Psikolog Pendidikan, Elok Dianike M.Mpsi,
menuturkan situasi itu termasuk wajar dialami para pelajar. Sebab, dari
segi usia mereka tengah mengalami tahapan psikologis berupa pencarian
jati diri.
"Jadi tak heran bila minat mereka berubah seiring
dengan dinamisasi perkembangan psikologisnya. Contoh saja, teman-teman
minat dengan kedokteran, maka ia pun minat. Tak lama, niatan itu surut
karena ada jurusan lain yang menarik minatnya," kata dia saat berbincang
dengan Republika Online, Sabtu (3/12).
Selain perkembangan
psikologis, lanjut Elok, sistem pendidikan di Indonesia hanya
memprioritaskan mengejar prestasi akademis dengan memberikan kurikulum
yang padat. Namun, sistem pendidikan tidak menopang minat dan pengenalan
karir yang dibutuhkan pelajar. "Dua hal ini masih jarang diterapkan.
Kalaupun ada hanya bersifat umum saja," kata dia.
Alasan lain,
ada semacam stereotipe yang terbentuk dari orang tua dan lingkungan
terhadap program studi. Akibatnya, pilihan anak menjadi terbatas, dan
akhirnya memilih apa yang disukai lingkungan bukan dirinya. "Padahal,
semua jurusan atau program studi itu sama," jelas Elok.
Dalam
kasus poin ketiga, ungkap Elok, akan memberikan pengaruh bagaimana "rasa
semangat" anak dalam menekuni pelajarannya. "Memang berhasil atau
berprestasi, tapi ada perbedaan saat ia bekerja.
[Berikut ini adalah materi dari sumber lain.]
theorem execSfLaneRetry_leads (n : Nat) (s : State) :
    Out.leads [.host, .entry 0x10 0x041, .entry 0x10 0x010, .ev, .fb, .entry 0x10 0x005] s (execSfLaneRetry n s) := by
  refine out_intro fun hp h => ?_
  unfold execSfLaneRetry
  refine ⟨_, rfl, ?_⟩
  all_goals repeat' first
    | with_reducible (first
        | intro _ | assumption | apply State.retrainLane_leads | apply when_leads)
    | ((with_reducible apply covers_trans hp); decide) | ((with_reducible apply covers_trans hp); (casesm* Carrier <;> decide))
    | ((with_reducible apply covers_trans hp); exact rfl) | ((with_reducible apply covers_trans hp); (casesm* Carrier <;> exact rfl))
    | rfl

theorem State.testChange_leads (s : State) (n : Nat)
    (hp : covers ps [.host, .entry 0x10 0x041, .entry 0x10 0x010, .ev, .fb, .entry 0x10 0x005] = true) (h : Leads ps s0 s) : Leads ps s0 (State.testChange s n) := by
  unfold State.testChange
  repeat' first
    | with_reducible (first
        | assumption | apply ite_leads | apply State.untrainLane_leads | apply State.setLane_leads | apply State.startLane_leads)
    | ((with_reducible apply covers_trans hp); decide) | ((with_reducible apply covers_trans hp); (casesm* Carrier <;> decide))
    | ((with_reducible apply covers_trans hp); exact rfl) | ((with_reducible apply covers_trans hp); (casesm* Carrier <;> exact rfl))
    | rfl

theorem execLoopbackWrite_leads (src : Nat) (n : Nat) (v : Int) (s : State) :
    Out.leads [.entry 0x10 0x020, .ed, .entry 0x02 0x042, .ev, .fb, .host, .entry 0x10 0x041, .entry 0x10 0x010, .entry 0x10 0x005, .pw, .ports, .entry 0x08 0x030] s (execLoopbackWrite src n v s) := by
  refine out_intro fun hp h => ?_
  unfold execLoopbackWrite
  refine ⟨_, rfl, ?_⟩
  all_goals repeat' first
    | with_reducible (first
        | intro _ | assumption | apply rwEffect_leads | apply State.testChange_leads | apply State.request_leads)
    | ((with_reducible apply covers_trans hp); decide) | ((with_reducible apply covers_trans hp); (casesm* Carrier <;> decide))
    | ((with_reducible apply covers_trans hp); exact rfl) | ((with_reducible apply covers_trans hp); (casesm* Carrier <;> exact rfl))
    | ((with_reducible apply covers_trans hp); ((try casesm* Carrier) <;> (repeat' split) <;> first | decide | rfl)) | rfl

theorem execPrbsGenWrite_leads (src : Nat) (n : Nat) (v : Int) (s : State) :
    Out.leads [.entry 0x10 0x030, .ed, .entry 0x02 0x042, .ev, .fb, .host, .entry 0x10 0x041, .entry 0x10 0x010, .entry 0x10 0x005, .pw, .ports, .entry 0x08 0x030] s (execPrbsGenWrite src n v s) := by
  refine out_intro fun hp h => ?_
  unfold execPrbsGenWrite
  refine ⟨_, rfl, ?_⟩
  all_goals repeat' first
    | with_reducible (first
        | intro _ | assumption | apply rwEffect_leads | apply State.modLane_leads | apply State.testChange_leads
        | apply State.request_leads)
    | ((with_reducible apply covers_trans hp); decide) | ((with_reducible apply covers_trans hp); (casesm* Carrier <;> decide))
    | ((with_reducible apply covers_trans hp); exact rfl) | ((with_reducible apply covers_trans hp); (casesm* Carrier <;> exact rfl))
    | rfl

theorem State.genTick_leads (s : State) (n : Nat)
    (hp : covers ps [.host] = true) (h : Leads ps s0 s) : Leads ps s0 (State.genTick s n) := by
  unfold State.genTick
  repeat' first
    | with_reducible (first
        | assumption | apply ite_leads | apply State.modLane_leads)
    | ((with_reducible apply covers_trans hp); decide) | ((with_reducible apply covers_trans hp); (casesm* Carrier <;> decide))
    | ((with_reducible apply covers_trans hp); exact rfl) | ((with_reducible apply covers_trans hp); (casesm* Carrier <;> exact rfl))
    | rfl

theorem State.laneTick_leads (s : State)
    (hp : covers ps [.host] = true) (h : Leads ps s0 s) : Leads ps s0 (State.laneTick s) := by
  unfold State.laneTick
  repeat' first
    | with_reducible (first
        | intro _ | assumption | apply State.trainTick_leads | apply State.genTick_leads | apply foldl_leads)
    | ((with_reducible apply covers_trans hp); decide) | ((with_reducible apply covers_trans hp); (casesm* Carrier <;> decide))
    | ((with_reducible apply covers_trans hp); exact rfl) | ((with_reducible apply covers_trans hp); (casesm* Carrier <;> exact rfl))
    | rfl

theorem execPrbsInject_leads (src : Nat) (n : Nat) (v : Int) (s : State) :
    Out.leads [.host, .pw, .ports, .entry 0x08 0x030, .ev, .fb] s (execPrbsInject src n v s) := by
  refine out_intro fun hp h => ?_
  unfold execPrbsInject
  refine ⟨_, rfl, ?_⟩
  all_goals repeat' first
    | with_reducible (first
        | intro _ | assumption | apply State.modLane_leads | apply State.request_leads)
    | ((with_reducible apply covers_trans hp); decide) | ((with_reducible apply covers_trans hp); (casesm* Carrier <;> decide))
    | ((with_reducible apply covers_trans hp); exact rfl) | ((with_reducible apply covers_trans hp); (casesm* Carrier <;> exact rfl))
    | rfl

theorem prbsLock_leads (n : Nat) (errs : List Nat) (s : State)
    (hp : covers ps [.entry 0x10 0x033, .ev, .fb, .entry 0x10 0x034, .entry 0x10 0x035, .host, .entry 0x10 0x032] = true) (h : Leads ps s0 s) : Leads ps s0 (prbsLock n errs s) := by
  unfold prbsLock
  repeat' first
    | with_reducible (first
        | intro _ | assumption | apply ite_leads | apply State.wrapN_leads | apply State.bumpN_leads | apply State.bump_leads
        | apply State.modLane_leads | apply wr_leads | apply when_leads | apply foldl_leads)
    | ((with_reducible apply covers_trans hp); decide) | ((with_reducible apply covers_trans hp); (casesm* Carrier <;> decide))
    | ((with_reducible apply covers_trans hp); exact rfl) | ((with_reducible apply covers_trans hp); (casesm* Carrier <;> exact rfl))
    | ((with_reducible apply covers_trans hp); ((try casesm* Carrier) <;> (repeat' split) <;> first | decide | rfl)) | rfl
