theorem execHkSelfCal_leads (src : Nat) (x1 : Nat) (s : State) :
    Out.leads [.entry 0x60 0x031, .ev, .fb, .hk, .entry 0x60 0x003, .pw, .ports, .entry 0x08 0x030] s (execHkSelfCal src x1 s) := by
  refine out_intro fun hp h => ?_
  unfold execHkSelfCal
  refine ⟨_, rfl, ?_⟩
  all_goals repeat' first
    | with_reducible (first
        | intro _ | assumption | apply State.calRequest_leads | apply State.request_leads)
    | ((with_reducible apply covers_trans hp); decide) | ((with_reducible apply covers_trans hp); (casesm* Carrier <;> decide))
    | ((with_reducible apply covers_trans hp); exact rfl) | ((with_reducible apply covers_trans hp); (casesm* Carrier <;> exact rfl))
    | rfl

theorem State.benchCmd_leads (s : State) (v : Nat)
    (hp : covers ps [.hk, .entry 0x60 0x031, .ev, .fb, .entry 0x60 0x003] = true) (h : Leads ps s0 s) : Leads ps s0 (State.benchCmd s v).1 := by
  unfold State.benchCmd
  repeat' first
    | with_reducible (first
        | assumption | apply State.modAdc_leads | apply State.calRequest_leads | apply ite_fst_leads)
    | ((with_reducible apply covers_trans hp); decide) | ((with_reducible apply covers_trans hp); (casesm* Carrier <;> decide))
    | ((with_reducible apply covers_trans hp); exact rfl) | ((with_reducible apply covers_trans hp); (casesm* Carrier <;> exact rfl))
    | rfl

theorem execBenchCancel_leads (src : Nat) (x1 : Nat) (s : State) :
    Out.leads [.hk, .entry 0x60 0x031, .ev, .fb, .entry 0x60 0x003, .pw, .ports, .entry 0x08 0x030] s (execBenchCancel src x1 s) := by
  refine out_intro fun hp h => ?_
  unfold execBenchCancel
  refine ⟨_, rfl, ?_⟩
  all_goals repeat' first
    | with_reducible (first
        | intro _ | assumption | apply State.benchCmd_leads | apply State.request_leads)
    | ((with_reducible apply covers_trans hp); decide) | ((with_reducible apply covers_trans hp); (casesm* Carrier <;> decide))
    | ((with_reducible apply covers_trans hp); exact rfl) | ((with_reducible apply covers_trans hp); (casesm* Carrier <;> exact rfl))
    | rfl

theorem execBenchZero_leads (src : Nat) (x1 : Nat) (input : Nat) (s : State) :
    Out.leads [.hk, .entry 0x60 0x031, .ev, .fb, .entry 0x60 0x003, .pw, .ports, .entry 0x08 0x030] s (execBenchZero src x1 input s) := by
  refine out_intro fun hp h => ?_
  unfold execBenchZero
  refine ⟨_, rfl, ?_⟩
  all_goals repeat' first
    | with_reducible (first
        | intro _ | assumption | apply State.benchCmd_leads | apply State.request_leads)
    | ((with_reducible apply covers_trans hp); decide) | ((with_reducible apply covers_trans hp); (casesm* Carrier <;> decide))
    | ((with_reducible apply covers_trans hp); exact rfl) | ((with_reducible apply covers_trans hp); (casesm* Carrier <;> exact rfl))
    | rfl
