-- ==== Sys2Proof/Laws/FrameCoreInstr.lean ====
section
/-! SUPPORT. Frames of the operations and meanings of Machine/CoreInstr.lean. -/

namespace Sys2Proof.Machine

variable {ps : List Part} {s0 : State}

theorem fieldsOk_leads (p : Bool) (s : State) (f : State → State × StepEnd)
    (hf2 : ∀ a0, Leads ps s0 a0 → Leads ps s0 (f a0).1)
    (hp : covers ps [] = true) (h : Leads ps s0 s) : Leads ps s0 (fieldsOk p s f).1 := by
  unfold fieldsOk
  repeat' first
    | with_reducible (first
        | assumption | apply hf2 | apply ite_fst_leads)
    | ((with_reducible apply covers_trans hp); decide) | ((with_reducible apply covers_trans hp); (casesm* Carrier <;> decide))
    | ((with_reducible apply covers_trans hp); exact rfl) | ((with_reducible apply covers_trans hp); (casesm* Carrier <;> exact rfl))
    | rfl

theorem gLogic_leads (c : Nat) (t : Nat) (r : Core → BitVec 32) (s : State)
    (hp : covers ps [.cores] = true) (h : Leads ps s0 s) : Leads ps s0 (gLogic c t r s).1 := by
  unfold gLogic
  repeat' first
    | with_reducible (first
        | assumption | apply State.coreReg_leads)
    | ((with_reducible apply covers_trans hp); decide) | ((with_reducible apply covers_trans hp); (casesm* Carrier <;> decide))
    | ((with_reducible apply covers_trans hp); exact rfl) | ((with_reducible apply covers_trans hp); (casesm* Carrier <;> exact rfl))
    | rfl

theorem coreNop_leads (s : State)
    (hp : covers ps [] = true) (h : Leads ps s0 s) : Leads ps s0 (coreNop s).1 := by
  unfold coreNop
  repeat' first
    | with_reducible (first
        | assumption)
    | ((with_reducible apply covers_trans hp); decide) | ((with_reducible apply covers_trans hp); (casesm* Carrier <;> decide))
    | ((with_reducible apply covers_trans hp); exact rfl) | ((with_reducible apply covers_trans hp); (casesm* Carrier <;> exact rfl))
    | rfl

theorem coreAdd_leads (c : Nat) (t : Nat) (u : Nat) (v : Nat) (s : State)
    (hp : covers ps [.cores] = true) (h : Leads ps s0 s) : Leads ps s0 (coreAdd c t u v s).1 := by
  unfold coreAdd
  repeat' first
    | with_reducible (first
        | assumption | apply State.coreReg_leads)
    | ((with_reducible apply covers_trans hp); decide) | ((with_reducible apply covers_trans hp); (casesm* Carrier <;> decide))
    | ((with_reducible apply covers_trans hp); exact rfl) | ((with_reducible apply covers_trans hp); (casesm* Carrier <;> exact rfl))
    | rfl

theorem coreSub_leads (c : Nat) (t : Nat) (u : Nat) (v : Nat) (s : State)
    (hp : covers ps [.cores] = true) (h : Leads ps s0 s) : Leads ps s0 (coreSub c t u v s).1 := by
  unfold coreSub
  repeat' first
    | with_reducible (first
        | assumption | apply State.coreReg_leads)
    | ((with_reducible apply covers_trans hp); decide) | ((with_reducible apply covers_trans hp); (casesm* Carrier <;> decide))
    | ((with_reducible apply covers_trans hp); exact rfl) | ((with_reducible apply covers_trans hp); (casesm* Carrier <;> exact rfl))
    | rfl

theorem coreMul_leads (c : Nat) (t : Nat) (u : Nat) (v : Nat) (s : State)
    (hp : covers ps [.cores] = true) (h : Leads ps s0 s) : Leads ps s0 (coreMul c t u v s).1 := by
  unfold coreMul
  repeat' first
    | with_reducible (first
        | assumption | apply gLogic_leads)
    | ((with_reducible apply covers_trans hp); decide) | ((with_reducible apply covers_trans hp); (casesm* Carrier <;> decide))
    | ((with_reducible apply covers_trans hp); exact rfl) | ((with_reducible apply covers_trans hp); (casesm* Carrier <;> exact rfl))
    | rfl

theorem coreAnd_leads (c : Nat) (t : Nat) (u : Nat) (v : Nat) (s : State)
    (hp : covers ps [.cores] = true) (h : Leads ps s0 s) : Leads ps s0 (coreAnd c t u v s).1 := by
  unfold coreAnd
  repeat' first
    | with_reducible (first
        | assumption | apply gLogic_leads)
    | ((with_reducible apply covers_trans hp); decide) | ((with_reducible apply covers_trans hp); (casesm* Carrier <;> decide))
    | ((with_reducible apply covers_trans hp); exact rfl) | ((with_reducible apply covers_trans hp); (casesm* Carrier <;> exact rfl))
    | rfl

theorem coreOr_leads (c : Nat) (t : Nat) (u : Nat) (v : Nat) (s : State)
    (hp : covers ps [.cores] = true) (h : Leads ps s0 s) : Leads ps s0 (coreOr c t u v s).1 := by
  unfold coreOr
  repeat' first
    | with_reducible (first
        | assumption | apply gLogic_leads)
    | ((with_reducible apply covers_trans hp); decide) | ((with_reducible apply covers_trans hp); (casesm* Carrier <;> decide))
    | ((with_reducible apply covers_trans hp); exact rfl) | ((with_reducible apply covers_trans hp); (casesm* Carrier <;> exact rfl))
    | rfl

theorem coreXor_leads (c : Nat) (t : Nat) (u : Nat) (v : Nat) (s : State)
    (hp : covers ps [.cores] = true) (h : Leads ps s0 s) : Leads ps s0 (coreXor c t u v s).1 := by
  unfold coreXor
  repeat' first
    | with_reducible (first
        | assumption | apply gLogic_leads)
    | ((with_reducible apply covers_trans hp); decide) | ((with_reducible apply covers_trans hp); (casesm* Carrier <;> decide))
    | ((with_reducible apply covers_trans hp); exact rfl) | ((with_reducible apply covers_trans hp); (casesm* Carrier <;> exact rfl))
    | rfl

theorem coreShl_leads (c : Nat) (t : Nat) (u : Nat) (sh : Nat) (s : State)
    (hp : covers ps [.cores] = true) (h : Leads ps s0 s) : Leads ps s0 (coreShl c t u sh s).1 := by
  unfold coreShl
  repeat' first
    | with_reducible (first
        | assumption | apply State.coreReg_leads)
    | ((with_reducible apply covers_trans hp); decide) | ((with_reducible apply covers_trans hp); (casesm* Carrier <;> decide))
    | ((with_reducible apply covers_trans hp); exact rfl) | ((with_reducible apply covers_trans hp); (casesm* Carrier <;> exact rfl))
    | rfl

theorem coreShr_leads (c : Nat) (t : Nat) (u : Nat) (sh : Nat) (s : State)
    (hp : covers ps [.cores] = true) (h : Leads ps s0 s) : Leads ps s0 (coreShr c t u sh s).1 := by
  unfold coreShr
  repeat' first
    | with_reducible (first
        | assumption | apply State.coreReg_leads)
    | ((with_reducible apply covers_trans hp); decide) | ((with_reducible apply covers_trans hp); (casesm* Carrier <;> decide))
    | ((with_reducible apply covers_trans hp); exact rfl) | ((with_reducible apply covers_trans hp); (casesm* Carrier <;> exact rfl))
    | rfl

theorem coreAddi_leads (c : Nat) (t : Nat) (u : Nat) (imm : Int) (s : State)
    (hp : covers ps [.cores] = true) (h : Leads ps s0 s) : Leads ps s0 (coreAddi c t u imm s).1 := by
  unfold coreAddi
  repeat' first
    | with_reducible (first
        | assumption | apply State.coreReg_leads)
    | ((with_reducible apply covers_trans hp); decide) | ((with_reducible apply covers_trans hp); (casesm* Carrier <;> decide))
    | ((with_reducible apply covers_trans hp); exact rfl) | ((with_reducible apply covers_trans hp); (casesm* Carrier <;> exact rfl))
    | rfl

theorem coreLui_leads (c : Nat) (t : Nat) (imm : Int) (s : State)
    (hp : covers ps [.cores] = true) (h : Leads ps s0 s) : Leads ps s0 (coreLui c t imm s).1 := by
  unfold coreLui
  repeat' first
    | with_reducible (first
        | assumption | apply State.coreReg_leads)
    | ((with_reducible apply covers_trans hp); decide) | ((with_reducible apply covers_trans hp); (casesm* Carrier <;> decide))
    | ((with_reducible apply covers_trans hp); exact rfl) | ((with_reducible apply covers_trans hp); (casesm* Carrier <;> exact rfl))
    | rfl

theorem coreB_leads (c : Nat) (cond : Nat) (disp : Int) (s : State)
    (hp : covers ps [.entry 0x58 0x012, .cores] = true) (h : Leads ps s0 s) : Leads ps s0 (coreB c cond disp s).1 := by
  unfold coreB
  repeat' first
    | with_reducible (first
        | assumption | apply State.countSteps_leads)
    | ((with_reducible apply covers_trans hp); decide) | ((with_reducible apply covers_trans hp); (casesm* Carrier <;> decide))
    | ((with_reducible apply covers_trans hp); exact rfl) | ((with_reducible apply covers_trans hp); (casesm* Carrier <;> exact rfl))
    | split | rfl
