theorem execWdogKick_leads (c : Nat) (u : Nat) (s : State) :
    Out.leads Part.all s (execWdogKick c u s) := by
  refine out_intro fun hp h => ?_
  unfold execWdogKick
  refine ⟨_, rfl, ?_⟩
  all_goals repeat' first
    | with_reducible (first
        | intro _ | assumption | apply coreOut_leads | apply State.coreInstr_leads)
    | ((with_reducible apply covers_trans hp); decide) | ((with_reducible apply covers_trans hp); (casesm* Carrier <;> decide))
    | ((with_reducible apply covers_trans hp); exact rfl) | ((with_reducible apply covers_trans hp); (casesm* Carrier <;> exact rfl))
    | rfl

theorem execDatumLoRead_leads (c : Nat) (t : Nat) (s : State) :
    Out.leads [.cores, .integ, .freeCtr, .ports, .entry 0x58 0x012, .entry 0x78 0x000, .ev, .fb, .entry 0x78 0x001, .entry 0x78 0x002, .aon, .entry 0x58 0x010, .entry 0x58 0x017, .entry 0x58 0x018] s (execDatumLoRead c t s) := by
  refine out_intro fun hp h => ?_
  unfold execDatumLoRead
  refine ⟨_, rfl, ?_⟩
  all_goals repeat' first
    | with_reducible (first
        | intro _ | assumption | apply coreIn_leads | apply State.coreInstr_leads)
    | ((with_reducible apply covers_trans hp); decide) | ((with_reducible apply covers_trans hp); (casesm* Carrier <;> decide))
    | ((with_reducible apply covers_trans hp); exact rfl) | ((with_reducible apply covers_trans hp); (casesm* Carrier <;> exact rfl))
    | rfl

theorem execEventsRead_leads (c : Nat) (t : Nat) (s : State) :
    Out.leads [.cores, .integ, .freeCtr, .ports, .entry 0x58 0x012, .entry 0x78 0x000, .ev, .fb, .entry 0x78 0x001, .entry 0x78 0x002, .aon, .entry 0x58 0x010, .entry 0x58 0x017, .entry 0x58 0x018] s (execEventsRead c t s) := by
  refine out_intro fun hp h => ?_
  unfold execEventsRead
  refine ⟨_, rfl, ?_⟩
  all_goals repeat' first
    | with_reducible (first
        | intro _ | assumption | apply coreIn_leads | apply State.coreInstr_leads)
    | ((with_reducible apply covers_trans hp); decide) | ((with_reducible apply covers_trans hp); (casesm* Carrier <;> decide))
    | ((with_reducible apply covers_trans hp); exact rfl) | ((with_reducible apply covers_trans hp); (casesm* Carrier <;> exact rfl))
    | rfl

theorem execLgSend_leads (c : Nat) (u : Nat) (s : State) :
    Out.leads Part.all s (execLgSend c u s) := by
  refine out_intro fun hp h => ?_
  unfold execLgSend
  refine ⟨_, rfl, ?_⟩
  all_goals repeat' first
    | with_reducible (first
        | intro _ | assumption | apply coreOut_leads | apply State.coreInstr_leads)
    | ((with_reducible apply covers_trans hp); decide) | ((with_reducible apply covers_trans hp); (casesm* Carrier <;> decide))
    | ((with_reducible apply covers_trans hp); exact rfl) | ((with_reducible apply covers_trans hp); (casesm* Carrier <;> exact rfl))
    | rfl

theorem execAppRxPop_leads (c : Nat) (t : Nat) (s : State) :
    Out.leads [.cores, .integ, .freeCtr, .ports, .entry 0x58 0x012, .entry 0x78 0x000, .ev, .fb, .entry 0x78 0x001, .entry 0x78 0x002, .aon, .entry 0x58 0x010, .entry 0x58 0x017, .entry 0x58 0x018] s (execAppRxPop c t s) := by
  refine out_intro fun hp h => ?_
  unfold execAppRxPop
  refine ⟨_, rfl, ?_⟩
  all_goals repeat' first
    | with_reducible (first
        | intro _ | assumption | apply coreIn_leads | apply State.coreInstr_leads)
    | ((with_reducible apply covers_trans hp); decide) | ((with_reducible apply covers_trans hp); (casesm* Carrier <;> decide))
    | ((with_reducible apply covers_trans hp); exact rfl) | ((with_reducible apply covers_trans hp); (casesm* Carrier <;> exact rfl))
    | rfl

theorem execAppTxGo_leads (c : Nat) (u : Nat) (s : State) :
    Out.leads Part.all s (execAppTxGo c u s) := by
  refine out_intro fun hp h => ?_
  unfold execAppTxGo
  refine ⟨_, rfl, ?_⟩
  all_goals repeat' first
    | with_reducible (first
        | intro _ | assumption | apply coreOut_leads | apply State.coreInstr_leads)
    | ((with_reducible apply covers_trans hp); decide) | ((with_reducible apply covers_trans hp); (casesm* Carrier <;> decide))
    | ((with_reducible apply covers_trans hp); exact rfl) | ((with_reducible apply covers_trans hp); (casesm* Carrier <;> exact rfl))
    | rfl

theorem execWinDataWrite_leads (c : Nat) (u : Nat) (s : State) :
    Out.leads Part.all s (execWinDataWrite c u s) := by
  refine out_intro fun hp h => ?_
  unfold execWinDataWrite
  refine ⟨_, rfl, ?_⟩
  all_goals repeat' first
    | with_reducible (first
        | intro _ | assumption | apply coreOut_leads | apply State.coreInstr_leads)
    | ((with_reducible apply covers_trans hp); decide) | ((with_reducible apply covers_trans hp); (casesm* Carrier <;> decide))
    | ((with_reducible apply covers_trans hp); exact rfl) | ((with_reducible apply covers_trans hp); (casesm* Carrier <;> exact rfl))
    | rfl

theorem execWinWmask_leads (c : Nat) (u : Nat) (s : State) :
    Out.leads Part.all s (execWinWmask c u s) := by
  refine out_intro fun hp h => ?_
  unfold execWinWmask
  refine ⟨_, rfl, ?_⟩
  all_goals repeat' first
    | with_reducible (first
        | intro _ | assumption | apply coreOut_leads | apply State.coreInstr_leads)
    | ((with_reducible apply covers_trans hp); decide) | ((with_reducible apply covers_trans hp); (casesm* Carrier <;> decide))
    | ((with_reducible apply covers_trans hp); exact rfl) | ((with_reducible apply covers_trans hp); (casesm* Carrier <;> exact rfl))
    | rfl

theorem execWinQpop_leads (c : Nat) (t : Nat) (s : State) :
    Out.leads [.cores, .integ, .freeCtr, .ports, .entry 0x58 0x012, .entry 0x78 0x000, .ev, .fb, .entry 0x78 0x001, .entry 0x78 0x002, .aon, .entry 0x58 0x010, .entry 0x58 0x017, .entry 0x58 0x018] s (execWinQpop c t s) := by
  refine out_intro fun hp h => ?_
  unfold execWinQpop
  refine ⟨_, rfl, ?_⟩
  all_goals repeat' first
    | with_reducible (first
        | intro _ | assumption | apply coreIn_leads | apply State.coreInstr_leads)
    | ((with_reducible apply covers_trans hp); decide) | ((with_reducible apply covers_trans hp); (casesm* Carrier <;> decide))
    | ((with_reducible apply covers_trans hp); exact rfl) | ((with_reducible apply covers_trans hp); (casesm* Carrier <;> exact rfl))
    | rfl

theorem execResGo_leads (c : Nat) (u : Nat) (s : State) :
    Out.leads Part.all s (execResGo c u s) := by
  refine out_intro fun hp h => ?_
  unfold execResGo
  refine ⟨_, rfl, ?_⟩
  all_goals repeat' first
    | with_reducible (first
        | intro _ | assumption | apply coreOut_leads | apply State.coreInstr_leads)
    | ((with_reducible apply covers_trans hp); decide) | ((with_reducible apply covers_trans hp); (casesm* Carrier <;> decide))
    | ((with_reducible apply covers_trans hp); exact rfl) | ((with_reducible apply covers_trans hp); (casesm* Carrier <;> exact rfl))
    | rfl

theorem execCoreTimerExpire_leads (c : Nat) (s : State) :
    Out.leads [.cores] s (execCoreTimerExpire c s) := by
  refine out_intro fun hp h => ?_
  unfold execCoreTimerExpire
  refine ⟨_, rfl, ?_⟩
  all_goals repeat' first
    | with_reducible (first
        | intro _ | assumption | apply State.modCore_leads | apply when_leads)
    | ((with_reducible apply covers_trans hp); decide) | ((with_reducible apply covers_trans hp); (casesm* Carrier <;> decide))
    | ((with_reducible apply covers_trans hp); exact rfl) | ((with_reducible apply covers_trans hp); (casesm* Carrier <;> exact rfl))
    | rfl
Semangatnya itu tidak
ada," ujarnya.
Untuk itu, Elok menyarankan agar para pelajar
menggali potensi minat semaksimal mungkin bisa melalui diskusi,
informasi dunia maya dan buku. "Harapannya, pelajar tak lagi bingung
menentukan pilihan. Mereka akan yakin dengan pilihannya, melaksanakan
sepenuh hati dan akhirnya berprestasi," pungkasnya.